Just a quick one. So good to be able to talk about these things and share experiences. I'm feeling like less of a freak every day, but at the same time my mind is boggling at everyone's horrific experiences.

Startingtoheal Your experiences sound so horrific, how can any parent do this? And the bloody dance lessons! In our family, while the 3 younger children lived in squalor the Golden Child got to go to private boarding school (I have no idea how this was paid for, but suspect that is one of the reasons we never had enough loo roll in our house....), but us younger ones had to show her lots of compassion, because boarding school "deprived her of family life". I kid you not. Parents definitely enjoyed showing off about their privately educated eldest, perhaps this equates to your dancing lessons. Totally twisted.

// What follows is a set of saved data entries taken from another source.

/-- R52, R55, R59, R86, R126 to R129: a condition seen in a byte of a single transaction with no close taken, in OPEN,
FWD_WRITE or FWD_READ, NACKs the address or byte held, writes ABORT_DOWNSTREAM_ERROR and releases the segment at once with
no STOP, FOREIGN after a START and IDLE after a STOP; the port is in DRAIN. R12, R130, Table 7-4: a condition seen within a
close, the STOP included, ends it as the release, with the record only where the transaction has left none; that a refusal
record silences it, and that a member dropped and being closed adds one, are the model's reading (log entry 11), and the
line state ADDRESS while an RS is formed its choice (log entry 35). R120,
R122, Table 6-1: on one segment of a broadcast it drops that member alone, with a record that names the segment; the
others go on, and where every other result is in, the byte is acknowledged upstream. -/
def Obligations.DownstreamErrorAborts : Prop :=
  (∀ (s : State) (p : Port) (low : List Seg) (r : Route), s.underWay p r → s.awaitsByte p r.seg →
     (s.seg r.seg).waitList = [] →
     let aborted := (s.sampleLines low).singleAborted p r .abortDownstreamError .zero
     exec (.startSeen r.seg low) s = .next (aborted (Sgc.left .foreign true)) ∧
     exec (.stopSeen r.seg low) s = .next (aborted (Sgc.left .idle false))) ∧
  (∀ (s : State) (p : Port) (k : OwnerKind) (sg : Seg) (low : List Seg), (s.seg sg).owner = some ⟨p, k⟩ →
     (s.sgc sg).closing = true → (s.seg sg).waitList = [] →
     ((s.sgc sg).line = .address ∨ (s.sgc sg).line = .write ∨ (s.sgc sg).line = .read ∨ (s.sgc sg).line = .stopping) →
     let ended := (s.sampleLines low).closeCutShort p sg (s.causeRecord p sg .abortDownstreamError .zero)
     ended (Sgc.left .foreign true) (exec (.startSeen sg low) s) ∧
     ended (Sgc.left .idle false) (exec (.stopSeen sg low) s)) ∧
  (∀ (s : State) (p : Port) (sg : Seg) (set : List Member) (low : List Seg), (s.seg sg).waitList = [] →
     let aborted := (s.sampleLines low).memberAborted p sg set .abortDownstreamError .zero
     (s.memberAtWork p sg set → ((s.sgc sg).line = .address ∨ (s.sgc sg).line = .write) →
       exec (.startSeen sg low) s = .next (aborted (Sgc.left .foreign true)) ∧
       exec (.stopSeen sg low) s = .next (aborted (Sgc.left .idle false))) ∧
     ((s.seg sg).owner = some ⟨p, .broadcast⟩ → (s.port p).bset = some set → markIn set sg = some .owned →
       (s.port p).release = none → (s.sgc sg).closing = false → (s.sgc sg).line = .write →
       (s.port p).phase = .fwdWrite → (s.port p).sclHeld = true → (∃ x, x ≠ sg ∧ markIn set x = some .owned) →
       (∀ x, x ≠ sg → markIn set x = some .owned → (s.sgc x).line = .parked) →
       exec (.startSeen sg low) s =
         .next ((aborted (Sgc.left .foreign true)).modPort p fun c =>
           { c with sclHeld := false, ack := some .ack, out := none, idle := ⟨c.idle.limit, true⟩
                    bytesMoved := oneMore c.bytesMoved })))

/-- R84, Table 4-5: the first three losses of an address are retried and the owner sees nothing; the fourth aborts with
ABORT_LOST, address phase, and releases the segment with no STOP. R83, R85: a loss in a write byte, at the part's own NACK
of a read byte, or at the release of the data line while an RS is formed aborts at once, data phase. R84, R85, R130, Table
7-4: a loss within a close, at such a NACK included, is not retried; it ends the close as the release, with ABORT_LOST
only where the transaction has left no record. R119, R120, R122: on a segment of a broadcast the losses are retried, or
drop that member alone. That a loss at the NACK is taken until the next request is the model's choice (log entry 17), as
is the line state ADDRESS while the RS is formed (log entry 35); that a refusal record silences the second one, and that a
member dropped and being closed adds one, are its reading (log entry 11). -/
def Obligations.ArbitrationLossRetriesThreeTimes : Prop :=
  (∀ (s : State) (p : Port) (low : List Seg) (r : Route), s.single p r.seg → (s.port p).route = some r →
     (s.sgc r.seg).closing = false → (s.sgc r.seg).line = .address → (s.sgc r.seg).retry < 3 →
     exec (.arbitrationLoss r.seg .bit low) s =
       .next ((s.sampleLines low).modSgc r.seg fun c =>
         { c with line := .busWait, busBusy := true, retry := c.retry + 1, formingRs := false })) ∧
  (∀ (s : State) (p : Port) (low : List Seg) (r : Route), s.underWay p r → (s.seg r.seg).waitList = [] →
     let aborted := fun d : Detail =>
       Host.Outcome.next (φ := Fault) (ρ := Refusal)
         ((s.sampleLines low).singleAborted p r .abortLost d (Sgc.left .foreign true))
     ((s.sgc r.seg).line = .address → (s.sgc r.seg).retry = 3 → (s.port p).phase = .opening →
       exec (.arbitrationLoss r.seg .bit low) s = aborted .addressPhase) ∧
     ((s.sgc r.seg).line = .write ∧ (s.port p).phase = .fwdWrite ∧ (s.port p).sclHeld = true ∨
         (s.sgc r.seg).line = .parked ∧ (s.sgc r.seg).nackOut = true ∧ (s.port p).phase = .awaitEnd →
       exec (.arbitrationLoss r.seg .bit low) s = aborted .dataPhase) ∧
     ((s.sgc r.seg).line = .address → (s.sgc r.seg).formingRs = true → (s.port p).phase = .opening →
       exec (.arbitrationLoss r.seg .repeatedStart low) s = aborted .dataPhase)) ∧
  (∀ (s : State) (p : Port) (k : OwnerKind) (sg : Seg) (low : List Seg), (s.seg sg).owner = some ⟨p, k⟩ →
     (s.sgc sg).closing = true → (s.seg sg).waitList = [] →
     let ended := fun (d : Detail) (o : Host.Outcome State Fault Refusal) =>
       (s.sampleLines low).closeCutShort p sg (s.causeRecord p sg .abortLost d) (Sgc.left .foreign true) o
     ((s.sgc sg).line = .address → ended .addressPhase (exec (.arbitrationLoss sg .bit low) s)) ∧
     ((s.sgc sg).line = .write ∨ (s.sgc sg).line = .stopping ∧ (s.sgc sg).nackOut = true →
       ended .dataPhase (exec (.arbitrationLoss sg .bit low) s)) ∧
     ((s.sgc sg).line = .address → (s.sgc sg).formingRs = true →
       ended .dataPhase (exec (.arbitrationLoss sg .repeatedStart low) s))) ∧
  (∀ (s : State) (p : Port) (sg : Seg) (set : List Member) (low : List Seg), s.memberAtWork p sg set →
     ((s.sgc sg).line = .address → (s.sgc sg).retry < 3 →
       exec (.arbitrationLoss sg .bit low) s =
         .next ((s.sampleLines low).modSgc sg fun c =>
           { c with line := .busWait, busBusy := true, retry := c.retry + 1, formingRs := false })) ∧
     ((s.seg sg).waitList = [] → ∀ d : Detail,
       ((s.sgc sg).line = .address ∧ (s.sgc sg).retry = 3 ∧ d = .addressPhase ∨
         (s.sgc sg).line = .write ∧ d = .dataPhase) →
       exec (.arbitrationLoss sg .bit low) s =
         .next ((s.sampleLines low).memberAborted p sg set .abortLost d (Sgc.left .foreign true))))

I can really relate to what you are saying about empathising with others more than you can with your own horrific experiences. Is that part of the NPD conditioning, I wonder? We were taught not to feel for ourselves or have any compassion for ourselves. We didn't look after ourselves save for the fundamentals of survival (I think it relates to the whole reptilian brain thing that's been discussed here). The truth of the horrors we lived is somehow rationalised and normalised otherwise how would we survive it? So when we look back on it, and talk about it, even though the horror is bouncing off the page, and if it was someone else's experience we'd be (rightly) appalled, it just doesn't seem that bad.

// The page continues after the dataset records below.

theorem State.arbiters.stuckDetected {s : State} (ok : s.arbiters) (sg : Seg) (line : BusLine) :
    (s.stuckDetected sg line).arbiters := by
  unfold State.stuckDetected
  split
  · exact ok
  · rename_i o own
    simp only
    refine (State.collect_moved _ _).arbiters ?_
    have handed : ClaimsMoved s (if (s.sgc sg).closing then s else s.handAbort o sg (.stuck line)) := by
      split
      · exact .refl s
      · exact State.handAbort_moved s o sg _
    generalize (if (s.sgc sg).closing then s else s.handAbort o sg (.stuck line)) = t at handed
    have okt := handed.arbiters ok
    have away : (t.modSgc sg fun c => { c with origin := some (.automatic o.port), line := .recovery }).condition sg ≠
        .available := by
      rw [State.condition_modSgc_same]
      exact nofun
    obtain ⟨owner, list, _, others⟩ := State.conditionLeft_flushed away
    refine State.releaseSeg_arbiters (fun x e => others x e ⟨(okt x).unowned, ?_⟩) (fun free => ?_) (fun _ => list) _
    · rw [State.condition_modSgc_ne t _ e]
      exact (okt x).unavailable
    · rw [owner, State.seg_modSgc, handed.owner sg o own] at free
      contradiction

/-! ### The commands -/

theorem State.arbiters.conditionSeen {s : State} (ok : s.arbiters) (sg : Seg) (seen : BusCondition) :
    (s.conditionSeen sg seen).arbiters := by
  have ended := ok.endWithCause sg .downstreamError (Sgc.busError seen) (Sgc.lineCondition_busError seen)
  unfold State.conditionSeen
  split
  case h_1 => exact ok.modSgc sg _ (.inl rfl)
  case h_3 => exact ok.modSgc sg _ (.inr rfl)
  case h_4 => exact ok.modSgc sg _ (.inl rfl)
  case h_5 => exact ok.modSgc sg _ (.inr rfl)
  case h_6 => exact ok.modSgc sg _ (.inl rfl)
  case h_13 => exact ok.modSgc sg _ (.inr rfl)
  case h_14 => exact ok.modSgc sg _ (.inr rfl)
  case h_15 => exact ok.modSgc sg _ (.inr rfl)
  case h_16 => exact ok.modSgc sg _ (.inr rfl)
  case h_2 => exact ok
  case h_11 => exact ok
  case h_12 => exact ok
  all_goals exact ended

theorem State.arbiters.arbitrationLoss {s : State} (ok : s.arbiters) (sg : Seg) (point : LossPoint) :
    (s.arbitrationLoss sg point).arbiters := by
  have ended : ∀ cause, (s.endWithCause sg cause Sgc.lostBus).arbiters := fun cause => ok.endWithCause sg cause _ fun _ => rfl
  unfold State.arbitrationLoss
  simp only
  split
  case h_1 => split; exacts [ended _, ok]
  case h_2 => split; exacts [ended _, ok.modSgc sg _ (.inl rfl)]
  case h_3 => exact ended _
  case h_4 => split; exacts [ended _, ok]
  case h_5 => split; exacts [ended _, ok]
  all_goals exact ok

theorem State.arbiters.stuck {s : State} (ok : s.arbiters) (sg : Seg) (line : BusLine) : (s.stuck sg line).arbiters := by
  cases line <;> unfold State.stuck <;> simp only <;> split
  exacts [ok.stuckDetected sg _, ok, ok.stuckDetected sg _, ok]

theorem State.arbiters.dropNacked {s : State} (ok : s.arbiters) (p : Port) (sg : Seg) : (s.dropNacked p sg).arbiters :=
  (State.collect_moved _ p).arbiters (((ClaimsMoved.modPort s p _).arbiters ok).closeSeg sg)

theorem Sgc.lineCondition_addressDone (a : AckBit) (c : Sgc) : lineCondition (c.addressDone a).line = .available := by
  unfold Sgc.addressDone
  simp only
  split
  · split
    · rfl
    · split <;> rfl
  · split <;> rfl

theorem State.arbiters.addressAcked {s : State} (ok : s.arbiters) (sg : Seg) (a : AckBit) :
    (s.addressAcked sg a).arbiters := by
  have sent := ok.modSgc sg (Sgc.addressDone a) (.inl (Sgc.lineCondition_addressDone a _))
  unfold State.addressAcked
  simp only
  split
  · exact ok
  · split
    · split
      · exact sent
      · unfold State.takeAddressResult
        split
        · exact (ClaimsMoved.modPort _ _ _).arbiters sent
        · split
          · exact (State.collect_moved _ _).arbiters sent
          · exact sent.dropNacked _ sg
    · exact sent

theorem Sgc.lineCondition_byteDone (c : Sgc) : lineCondition c.byteDone.line = .available := by
  unfold Sgc.byteDone
  simp only
  split <;> rfl

theorem State.arbiters.byteAcked {s : State} (ok : s.arbiters) (sg : Seg) (a : AckBit) : (s.byteAcked sg a).arbiters := by
  have sent := ok.modSgc sg Sgc.byteDone (.inl (Sgc.lineCondition_byteDone _))
  unfold State.byteAcked
  simp only
  split
  · exact ok
  · split
    · split
      · exact sent
      · unfold State.takeByteResult
        split
        · exact (ClaimsMoved.modPort _ _ _).arbiters sent
        · split
          · exact (State.collect_moved _ _).arbiters sent
          · exact sent.dropNacked _ sg
    · exact sent

theorem State.arbiters.byteOutcome {t : State} (ok : t.arbiters) (sg : Seg) (line : LineState) (r : ByteOutcome)
    {acked : AckBit → State} (h : ∀ a, (acked a).arbiters) :
    (match r with
      | .ack => acked .ack
      | .nack => acked .nack
      | .lost => if (t.sgc sg).line == line then t.arbitrationLoss sg .bit else t
      | .stuck l => if (t.sgc sg).line == line then t.stuck sg l else t
      | .busError seen => if (t.sgc sg).line == line then t.conditionSeen sg seen else t).arbiters := by
  cases r
  case ack => exact h .ack
  case nack => exact h .nack
  case lost => simp only; split; exacts [ok.arbitrationLoss sg _, ok]
  case stuck l => simp only; split; exacts [ok.stuck sg l, ok]
  case busError seen => simp only; split; exacts [ok.conditionSeen sg seen, ok]

theorem State.arbiters.readByte {s : State} (ok : s.arbiters) (sg : Seg) (b : Byte) : (s.readByte sg b).arbiters := by
  unfold State.readByte
  simp only
  split
  · exact ok
  · split
    · exact ok.modSgc sg _ (.inl rfl)
    · split
      · exact (ClaimsMoved.modPort _ _ _).arbiters (ok.modSgc sg _ (.inl rfl))
      · exact ok.modSgc sg _ (.inl rfl)

theorem State.arbiters.recoverySucceeds {s : State} (ok : s.arbiters) (sg : Seg) : (s.recoverySucceeds sg).arbiters := by
  have recovered := ok.modSgc sg Sgc.recovered (.inl rfl)
  unfold State.recoverySucceeds
  split
  · exact recovered
  · exact (ClaimsMoved.writeRecord _ _ _).arbiters recovered
  · exact ok

theorem State.faultRecords_moved (s : State) (sg : Seg) (line : BusLine) (origin : RecoveryOrigin) :
    ClaimsMoved s (s.faultRecords sg line origin) := by
  cases origin <;>
    exact (ClaimsMoved.writeRecord s _ _).trans (.foldl _ (fun t p => ClaimsMoved.writeRecord t p _) _ _)

theorem State.arbiters.recoveryFails {s : State} (ok : s.arbiters) (sg : Seg) (line : BusLine) :
    (s.recoveryFails sg line).arbiters := by
  unfold State.recoveryFails
  split
  · rename_i recovery _
    have away : s.condition sg ≠ .available := by rw [State.condition, recovery]; exact nofun
    exact (State.faultRecords_moved _ sg line _).arbiters
      (ok.outOfUse sg _ nofun ((ok sg).unavailable away).1)
  · exact ok

theorem Sgc.lineCondition_busFree (c : Sgc) :
    lineCondition c.busFree.line = .available ∨ lineCondition c.busFree.line = lineCondition c.line := by
  unfold Sgc.busFree
  split
  · exact .inl rfl
  · split
    exacts [.inl rfl, .inr rfl]
  · split
    exacts [.inl rfl, .inr rfl]
  · split
    exacts [.inl rfl, .inr rfl]
  all_goals exact .inr rfl

theorem Sgc.lineCondition_repeatStart (d : Dest) (dir : Dir) (c : Sgc) :
    lineCondition (c.repeatStart d dir).line = lineCondition c.line := by
  unfold Sgc.repeatStart
  split
  · rename_i line
    rw [show c.line = .parked by simpa using line]
    rfl
  · rfl

theorem State.arbiters.repeatedStart {s : State} (ok : s.arbiters) (p : Port) (b : AddrByte) :
    (s.repeatedStart p b).arbiters := by
  have taken := (ClaimsMoved.modPort s p PortCtx.takeLimits).arbiters ok
  unfold State.repeatedStart
  simp only
  split
  · exact ((ClaimsMoved.modPort _ p _).trans
      (ClaimsMoved.modSgc _ _ _ (Sgc.lineCondition_repeatStart _ _ _))).arbiters taken
  · exact State.arbiters.closeAll ((ClaimsMoved.modPort _ p _).arbiters taken) p

theorem State.resolveOrHold_moved (s : State) (p : Port) (b : AddrByte) : ClaimsMoved s (s.resolveOrHold p b) := by
  unfold State.resolveOrHold
  split
  · exact .modPort s p _
  · exact State.resolve_moved s p b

I was having a discussion on related lines with my younger sister recently, about how we can read about child neglect and abuse but never really correlate these stories to our own lives, even though an outsider reading our experiences would say, you are an abused child. She was on a work related course dealing with a child abuse related topic, and everyone around the table had to briefly describe their "feelings" about their childhood. She said everyone there talked about childhood happiness. Sis was last and she said "I felt scared all the time". Sis says she shocked herself saying this, did not know where it came from. Well if she's learned any self compassion, it would be obvious because we were terrified all the time. And I can write that: as a child, I was terrified all the time and even when I left home I remained scared. But like you, staringtoheal, the reality of that bounces off me. My sis's work colleagues were horrified. My sis felt nothing but surprise at her own childhood pain. It's almost like an academic exercise talking about it.

Grace you said earlier that taking drugs etc would have made no difference to my father. You are of course right. My NC with him at the moment in part stems from an attempt I made to make him understand why his 4 outwardly successful offspring all have varying degrees of depression and 3 of us aren't speaking to each other. While he's happy to take the credit for our successes, he cannot see how our unhappiness in any way stems back to our upbringing, or indeed, his or my mother's ongoing behaviour. So my going off the rails as a teenager wouldn't have been his fault, quite the contrary, just proof that I was the bad/useless child he always said we were.

Smithfield good luck today will be thinking of you. Your posts have been inspiring for me.

Have to go, DD getting fed up with me typing when there's Lego to do.